戦場で、女が倒れていた。

兵士の大半が男であり、女の身で戦いに向かう者は少ない事から、戦場で女を見る事自体は多少珍しくはあるものの、目の前の光景はそれほど珍しいものではない。

もしかすると、明日は我が身かもしれない。―――もちろん、そう簡単にやられるつもりは毛頭なかったけれど。
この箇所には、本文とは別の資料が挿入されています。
/-- D2H_WRITE. -/
def execD2hWrite (queue : Nat) (s : State) : Out := ifOk (Instr.wf (.d2hWrite queue)) (d2hWrite queue s)

/-! ## Enabling, disabling, parity (R275, R276, R293) -/

/-- POOL_INITIALISATION (R275). -/
def execPoolInitialisation (s : State) : Out :=
  .next (if s.held || decide (3 ≤ s.rung) then s else s.fset F.QP_CTRL.READY 1)

/-- A queue may be enabled (R293). -/
def State.mayEnable (s : State) (q : Nat) : Bool :=
  let d := s.queue q
  s.bit F.QP_CTRL.READY && decide (d.reserve + 1 ≤ s.poolFree) && decide (d.reserve ≤ d.limitNow) &&
  decide (d.ringAddr % 4096 = 0) && decide (d.wb % 16 = 0) && !(decide (1 ≤ d.vector) && decide (d.vector ≤ 15))

/-- A queue just enabled: empty, its indices and drops 0 (R293). -/
def Queue.start (d : Queue) : Queue :=
  { d with en := true, devIdx := 0, hostIdx := 0, drops := 0, dropsTotal := 0, items := [], gap := none, reserved := 0, pushes := 0
           stopped := false, broken := false, sent := false }

/-- EN of a queue is set (R293). -/
def enableQueue (q : Nat) (s : State) : State :=
  if (s.queue q).en then s
  else if s.mayEnable q then s.modQueue q Queue.start
  else s.modQueue q (fun d => { d with cfgErr := true })

/-- EN of a queue is cleared (R293): its items go and its cells are free; what was reserved in it is reserved no more. -/
def disableQueue (q : Nat) (s : State) : State :=
  if !(s.queue q).en then s
  else
    let resv := s.link.resv.filter (fun p => decide (s.cqOf p.1 ≠ q))
    let s := s.modQueue q (fun d => { d with en := false, items := [], gap := none, reserved := 0, stopped := false })
    let s := { s with link := { s.link with resv := resv, endResv := s.link.endResv.filter (fun p => decide (p.2 ≠ q))
                                            faulted := s.link.faulted.filter (fun p => decide (p.1 ≠ q)) } }
    { s with tows := { s.tows with tows := s.tows.tows.map (fun t => if t.endQueue = q then { t with endQueue := 4096 } else t) } }

/-- QUEUE_ENABLE (R293): of the queue Q_SEL names. -/
def execQueueEnable (s : State) : Out := .next (s.hostWrite 0x900010 (enableQueue (s.fget F.Q_SEL.QUEUE)))

/-- QUEUE_DISABLE (R293). -/
def execQueueDisable (s : State) : Out := .next (s.hostWrite 0x900010 (disableQueue (s.fget F.Q_SEL.QUEUE)))

/-- QUEUE_SCRUB (R276): EN of a BROKEN queue is cleared and set again. -/
def execQueueScrub (queue : Nat) (s : State) : Out :=
  ifOk (Instr.wf (.queueScrub queue))
    (if (s.queue queue).broken && decide (s.rung ≤ 2) then enableQueue queue (disableQueue queue s) else s)

/-- LINK_PARITY_FAIL (R276). -/
def execLinkParityFail (queue : Nat) (s : State) : Out :=
  ifOk (Instr.wf (.linkParityFail queue))
    (if (s.queue queue).en && !(s.queue queue).broken then
       let s := ((s.modQueue queue (fun d => { d with broken := true })).fset F.QP_CTRL.LINK_ERR 1).fset F.QP_CTRL.LAST_BROKEN queue
       (s.logEntry 6 9 .component .queue 0 queue).count 11 4
     else s)

/-! ## The cells of a command (R286, R287, R289) -/

/-- An argument of a command, by its offset in the cell; the item's body begins at offset 8. -/
def arg (b : List Byte) (o n : Nat) : Nat := leAt b (o - 8) n

/-- Bytes of a command's first cell that arguments take: offset, size, and the bits a one-byte field of flags may set (0: all). -/
def argSpans (op : Nat) : List (Nat × Nat × Nat) :=
  match op with
  | 0x10 => [(16, 4, 0), (20, 2, 0)]
  | 0x11 => [(16, 4, 0), (20, 2, 0), (22, 1, 1)]
  | 0x21 => [(16, 4, 0)]
  | 0x22 => [(16, 4, 0), (20, 1, 3), (24, 4, 0), (32, 14, 0)]
  | 0x23 => [(16, 4, 0)]
  | 0x24 => [(16, 4, 0), (20, 1, 2), (24, 4, 0), (28, 4, 0), (32, 14, 0), (48, 8, 0)]
  | 0x30 => [(16, 2, 0), (18, 2, 0)]
  | 0x31 => [(16, 2, 0), (18, 1, 1)]
  | 0x32 | 0x33 => [(16, 2, 0)]
  | 0x40 => [(16, 2, 0), (18, 1, 1), (19, 2, 0), (22, 4, 0), (28, 36, 0)]
  | 0x41 => [(16, 1, 0)]
  | 0x42 => [(16, 4, 0), (24, 16, 0)]
  | 0x43 => [(16, 1, 0), (24, 8, 0)]
  | 0x44 => [(16, 1, 0), (17, 1, 1), (18, 2, 0)]
  | 0x50 | 0x52 | 0x60 | 0x70 | 0x80 => [(16, 1, 0)]
  | 0x51 => [(16, 1, 0), (24, 16, 0)]
  | 0x61 => [(16, 4, 0)]
  | 0x71 => [(16, 1, 0), (17, 1, 1)]
  | 0x81 => [(16, 8, 0), (24, 7, 0)]
  | 0x91 => [(16, 1, 3)]
  | 0xA2 => [(16, 2, 0)]
  | 0xB0 => [(16, 1, 0), (17, 1, 1)]
  | 0xC0 => [(16, 1, 0), (17, 1, 1), (18, 5, 0), (24, 2, 0)]
  | _ => []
自分の足元で倒れたまま動かない女を見下ろして、リカルドは無感情でそう思った。

本来ならば目にも留まらないその姿。

倒れた者に用はなく、彼がその目に映すのは生きている者のみ。

だというのに、何故その女が目に留まったのか。―――ふとそんな事を思いつつも、それほど重要な事ではないとリカルドは踵を返す。

その時だった。

「・・・?」

不意に引っ張られた足元。

訝しげに視線をやれば、先ほどまで意識のなかった女がうっすらと目を開き、その震える手で彼のズボンの裾を握り締めている。

相手は自分の雇い主の敵に当たる国の戦士。

こんな状態になってまでまだ戦うのかと、リカルドが薄く目を細めたその時。

「・・・こ・・・して」

薄く開かれた口元から、掠れた小さな声が紡ぎだされる。

まるで挑むような眼差しを向け、力が入らないだろう腕に精一杯の力を込めて、女は何も言わないリカルドに向かいもう一度同じ言葉を口にした。

「・・・ころ・・・して」

切れ切れに紡がれる悲壮な言葉。

彼女が一体何を思ってその言葉を紡ぐのか、リカルドは知らないし、また興味もない。―――けれど・・・。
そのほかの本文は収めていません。